Kisah cinta Max dan Key (Ryana Dea), anak buahnya Ruel, pun teramat datar. Mereka ketemu sekali, tiba-tiba sudah dekat. Sayang banget kurang bumbu. Padahal film ini punya waktu yang lama untuk itu.
Beberapa Bagian Kurang Relevan
Entah lupa atau memang bagian dari skrip, ada beberapa hal yang dirasa kurang relevan. Seperti tampilan Max sebagai seorang pegawai bank. Max berambut gondrong dan diperbolehkan kerja. Padahal, agak sulit menemukan pegawai bank berambut gondrong.
Lalu, pada dialog ketika Max dirampok dan diambil dompetnya. Si perampok tiba-tiba bilang “uang lo segini doang? katanya karyawan bank?” Padahal, perampok dan Max belum pernah bertemu sebelumnya. Lalu, dari mana perampok itu tahu profesi Max?
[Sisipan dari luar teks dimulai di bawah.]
/-- SharesAndShortage, EnergyAndScrub, HallmarkRecords: shares of 100 percent, of 101, and of a stack outside the partition; a tensor to demote, at rest and in an access; slots held by no context, by
one and by two; a scrub of poisoned words; a collector. -/
theorem test_shares : (((([(1, 60), (2, 40)] : List (Nat × Nat)).foldl (fun t e => tput t e.1 e.2) ([] : Tbl Nat)).map (·.2)).sum ≤ 100) ∧
    ¬((((([(1, 61), (2, 40)] : List (Nat × Nat)).foldl (fun t e => tput t e.1 e.2) ([] : Tbl Nat)).map (·.2)).sum ≤ 100)) ∧
    (t0.part 1).owns 0 = true ∧ (t0.part 1).owns 1 = false ∧ (tget? t0.parts 1).isSome = true ∧
    ((resident (entry0 false)).part 1).resid.Nodup ∧ 0 < (entry0 false).len ∧ t0.dev.hallNext ≤ 1000000 ∧ t0.ptp < t0.dev.hallNext ∧ (t0.parts.map (·.1)).Nodup ∧
    (∀ y ∈ ((resident (entry0 false)).part 1).resid, y = (511, entry0 false)) := by decide +kernel
def accessed : State := { resident (entry0 false) with ops := [op0 (.store false) [{ va := 2 ^ 30, pa := 2 ^ 30 }]] }
theorem test_move_waits : (accessed.tierPlan (entry0 false) 1).isSome = true ∧ (accessed.moveTensor 1 511 1).isNone = true := by
  unfold State.moveTensor State.tierPlan State.inUseBy State.outside State.leafPages
  simp only [mapped_fast, leaves_fast]
  decide +kernel
theorem test_move_bytes : ((resident (entry0 false)).tierPlan (entry0 false) 1).map (fun q => (q.map fun e => e.1.2).sum) = some (2 ^ 30) := by
  unfold State.tierPlan State.inUseBy State.outside State.leafPages
  simp only [mapped_fast, leaves_fast]
  decide +kernel
theorem test_energy : t0.slotCycles 1 = [] ∧ ({ t0 with cyc := 9 } : State).slotCycles 0 = [(64, 9)] ∧
    (let s : State := { t0 with cyc := 9 }; (s.setCluster 0 { s.cluster 0 with occ := [(65, 4)] }).slotCycles 0 = [(64, 9), (65, 4)]) ∧
    max (t0.cluster 0).acctAt (t0.dev.stage0At / 100000) < 100000 / 100000 ∧ t0.ns / 100000 ≤ (t0.cluster 0).acctAt ∧
    tget? t0.ctxs 64 ≠ none ∧ tget? t0.ctxs 65 = none ∧ tget? (t0.setCtx 65 { num := 1, part := 1 }).ctxs 65 ≠ none ∧
    (Device.site { t0.dev with site := { collector := some 3 } }).collector = some 3 := by decide +kernel

/-! ### Bring-up, fences and the endpoint -/

/-- BringUp, CoolantAndTime: each stage, a sound image and an unsound one, a layout and a bad one, and coolant lost for two seconds. -/
theorem test_bring_up : State.reset.dev.stage = 0 ∧ State.reset.dev.coolantBad = false ∧ State.reset.dev.coolantHold = false ∧
    State.reset.dev.fw.retryAt ≤ State.reset.ns ∧ State.reset.dev.fw.fusedCounter ≤ 0 ∧
    (0 : Nat) = State.reset.dev.fw.fusedKey ∧ (1 : Nat) ≠ State.reset.dev.fw.fusedKey ∧
    (∀ n, n < 4 → ∀ b, ({ State.reset.dev with stage := n, fw := { sound := b } } : Device).stage = n ∧
      ({ State.reset.dev with stage := n, fw := { sound := b } } : Device).fw.sound = b) ∧ (6 : Nat) ∈ [1, 2, 3, 4, 6, 12] ∧ 6 % 6 = 0 ∧ 6 + 6 ≤ 12 ∧
    unitWord 0 (32 * 6) ∉ State.reset.dev.fenced ∧ (5 : Nat) ∉ [1, 2, 3, 4, 6, 12] := by decide +kernel
theorem test_coolant : (let s : State := { State.reset with ns := 2000000000, dev := { State.reset.dev with stage := 1, coolantBad := true } };
    0 < s.dev.stage ∧ s.dev.coolantBad = true ∧ s.dev.coolantSince + 2000000000 ≤ s.ns) ∧ State.reset.dev.everLocked = false := by decide +kernel

/-- FenceAndReforge, ContextMovement: units of no partition and of one; a link behind a window; a reforge to tick, one that has, and one whose teams
have still to leave; a context to stop, still and not; images to restore. -/
def reforging (ticked : Bool) : State :=
  t0.setPart 1 { t0.part 1 with reforge := some { size := 1, first := 0, fenceUnit := some (unitWord 0 31), sess := some 1, ticked := ticked } }
def queued : State := (reforging true).setPart 1 { (reforging true).part 1 with fenceQueue := [unitWord 0 0] }
theorem test_fences_units : unitOk (unitWord 0 0) = true ∧ unitWord 0 0 ∉ t0.dev.fenced ∧ t0.unitParts (unitWord 0 0) = [1] ∧
    t0.unitParts (unitWord 0 383) = [] ∧ t0.inUnit (unitWord 4 0) 5 = true ∧ unitOk (unitWord 4 0) = true ∧ unitWord 4 0 ∉ t0.dev.fenced ∧
    (paged []).dev.windows.all (fun w => w.base % 4096 == 0 && w.ports == [0] && decide (0 < w.size / 4096)) = true ∧ unitOk (unitWord 0 383) = true ∧ unitOk (unitWord 0 384) = false ∧ (t0.part 1).reforge = none ∧
    3 ≤ t0.dev.stage ∧ unitWord 5 3 ∉ t0.dev.fenced ∧ State.reset.dev.stage < 3 := by decide +kernel
theorem test_reforge : ((reforging true).part 1).reforge.isSome = true ∧ ((reforging true).part 1).fenceQueue = [] ∧
    (queued.part 1).fenceQueue = [unitWord 0 0] ∧ (queued.part 1).reforge.isSome = true ∧ unitWord 0 31 ≠ unitWord 0 0 ∧
    (let r : ReforgeState := { size := 1, first := 0, fenceUnit := some (unitWord 0 31), sess := some 1 };
      (reforging false).quiesced 1 r [] = true ∧ (reforging false).quiesced 1 { r with fenceUnit := some (unitWord 0 0) } [] = false) := by decide +kernel
def stillCtx : State := { t0 with teams := [], gangs := [], grids := [] }
theorem test_context_stop : (tget? t0.ctxs 64).isSome = true ∧ (t0.ctx 64).deleting = false ∧ tget? t0.ctxs 65 = none ∧ t0.ctxStill 64 = false ∧
    stillCtx.ctxStill 64 = true ∧ (t0.team 2).life = .resident ∧ (t0.team 2).stopping.isNone = true := by decide +kernel
def saved0 (f : Word) : State :=
  { t0 with images := [(0, { feature := f, ctx := { num := 63 }, grids := [(1, t0.grid 1)], teams := [(2, t0.team 2)], gangs := [(3, t0.g)] })] }
theorem test_restore : (tget? (saved0 0x011A000000003FFF).images 0).isSome = true ∧ (tget? (saved0 0x011A000000003FFF).parts 1).isSome = true ∧
    (saved0 0x011A000000003FFF).dev.stage = 4 ∧ ((saved0 0x011A000000003FFF).part 1).stopped = false ∧
    tget? (saved0 0x011A000000003FFF).ctxs (ctxKey 1 63) = none ∧ (0 : Word) ≠ 0x011A000000003FFF ∧ tget? t0.images 0 = none := by decide +kernel

/-- Sessions: ports that answer and that do not; each command on an open session, in each way it can be turned away; HELLO for each role. -/
def talking (role : Nat) (n : Nat) : State :=
  { outer with sessions := [(1, { src := 9, role := role, tag := 1, ctx := n })], dev := { outer.dev with site := { device := 1, allow := [9] } } }
def msg (op : Nat) (body : List Byte) : Msg := { sess := 1, src := 9, ver := 1, op := op, len := body.length, body := body }
theorem test_ports : (talking 0 0).portAnswers 0 = true ∧ (talking 0 0).portAnswers 1 = false ∧ outer.portOpens 0 = true ∧ outer.portOpens 1 = false ∧ (tget? (talking 0 0).sessions 1).isSome = true ∧
    (∀ row ∈ commandRows, ∀ r, r < 3 → row.stage ≤ (talking r 0).dev.stage) ∧ commandRows.any (fun row => 0 < row.stage) = true ∧
    (∀ row ∈ commandRows, row.roles ≠ []) := by decide +kernel
def helloBody (role tag n : Byte) : List Byte := [role, tag, n] ++ List.replicate 13 0
theorem test_hello : (tget? outer.sessions 1).isNone = true ∧ outer.portAnswers 0 = true ∧ (1 + 256) % 256 ≤ 1 ∧ 1 ≤ (1 + 256) / 256 ∧ ¬(1 ≤ 0x00FF / 256) ∧
    (helloBody 2 1 63).length = 16 ∧ fieldAt (helloBody 2 1 63) 0 1 = 2 ∧ fieldAt (helloBody 2 1 63) 3 5 = 0 ∧ fieldAt (helloBody 2 1 63) 2 1 = 63 ∧
    fieldAt (helloBody 0 0 0) 1 1 = 0 ∧ (9 : Nat) ∈ (talking 0 0).dev.site.allow ∧ (9 : Nat) ∉ outer.dev.site.allow ∧
    (tget? outer.parts 1).isSome = true ∧ (let s := outer.setCtx (ctxKey 1 63) { num := 63, part := 1 }; (tget? s.ctxs (ctxKey 1 63)).isSome = true) := by
  decide +kernel
/-- A command that reaches its effect or refusal, for each role that may send it. -/
theorem hears_of (role n op stage : Nat) (body : List Byte) (roles : List Nat) (h1 : role ∈ roles) (h2 : stage ≤ 4) (h3 : body.length ≤ 65600) :
    (talking role n).hears (msg op body) { src := 9, role := role, tag := 1, ctx := n } op roles stage :=
  ⟨by cases role <;> rfl, ⟨rfl, rfl⟩, rfl, h1, h2, ⟨rfl, rfl, rfl, h3, rfl⟩⟩
theorem test_hears : (talking 0 0).hears (msg 2 []) { src := 9, role := 0, tag := 1, ctx := 0 } 0x0002 [0, 1, 2] 0 ∧
    (talking 1 0).hears (msg 0x10 [12, 0]) { src := 9, role := 1, tag := 1, ctx := 0 } 0x0010 [1] 4 ∧
    (talking 2 63).hears (msg 0x22 (List.replicate 64 0)) { src := 9, role := 2, tag := 1, ctx := 63 } 0x0022 [1, 2] 4 :=
  ⟨hears_of 0 0 2 0 [] _ (by decide) (by decide) (by decide), hears_of 1 0 0x10 4 [12, 0] _ (by decide) (by decide) (by decide),
    hears_of 2 63 0x22 4 _ _ (by decide) (by decide) (by decide)⟩
/-- HEALTH of a unit, and parts of an image: at its end, one byte over, and of another total than before. -/
theorem test_health_image : unitOk (fieldAt (bytesOfNat 4 (unitWord 5 3)) 0 4) = true ∧
    (let b := bytesOfNat 8 1 ++ bytesOfNat 8 2 ++ [(7 : Byte)]; 17 ≤ b.length ∧ fieldAt b 0 8 + 1 ≤ fieldAt b 8 8) ∧
    (let b := bytesOfNat 8 2 ++ bytesOfNat 8 2 ++ [(7 : Byte)]; ¬(fieldAt b 0 8 + 1 ≤ fieldAt b 8 8)) ∧ outer.dev.fw.total.isNone = true := by decide +kernel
Hmm.
Oh, ya, ada hal yang bisa jadi mengganggu bagi sebagian orang, yakni keberadaan iklan yang kadang bikin salfok meski masuk dalam cerita. Entah memang iklan atau bukan tapi yang jelas film ini beberapa kali menampilkan secara gamblang merek dagang, mulai dari bank BUMN kenamaan sampai dengan hotel di Bandung.
***
Film Once Upon a Time in Indonesia disutradarai oleh Asun Mawardi dan dibintangi oleh sejumlah aktor baru seperti Franki Darmawan, J Ryan Karsten, dan Rendy Septino. Ada juga nama yang sudah tidak asing seperti Djaitov Tigor, Ryana Dea, dan Joshua Pandelaki.
Jika penasaran sama jalan ceritanya, film berdurasi 150 menit ini sudah bisa kamu tonton. Selamat menyaksikan film Once Upon a Time in Indonesia di platform Disney+ Hotstar. Bagikan pendapat kalian di kolom review di atas, ya.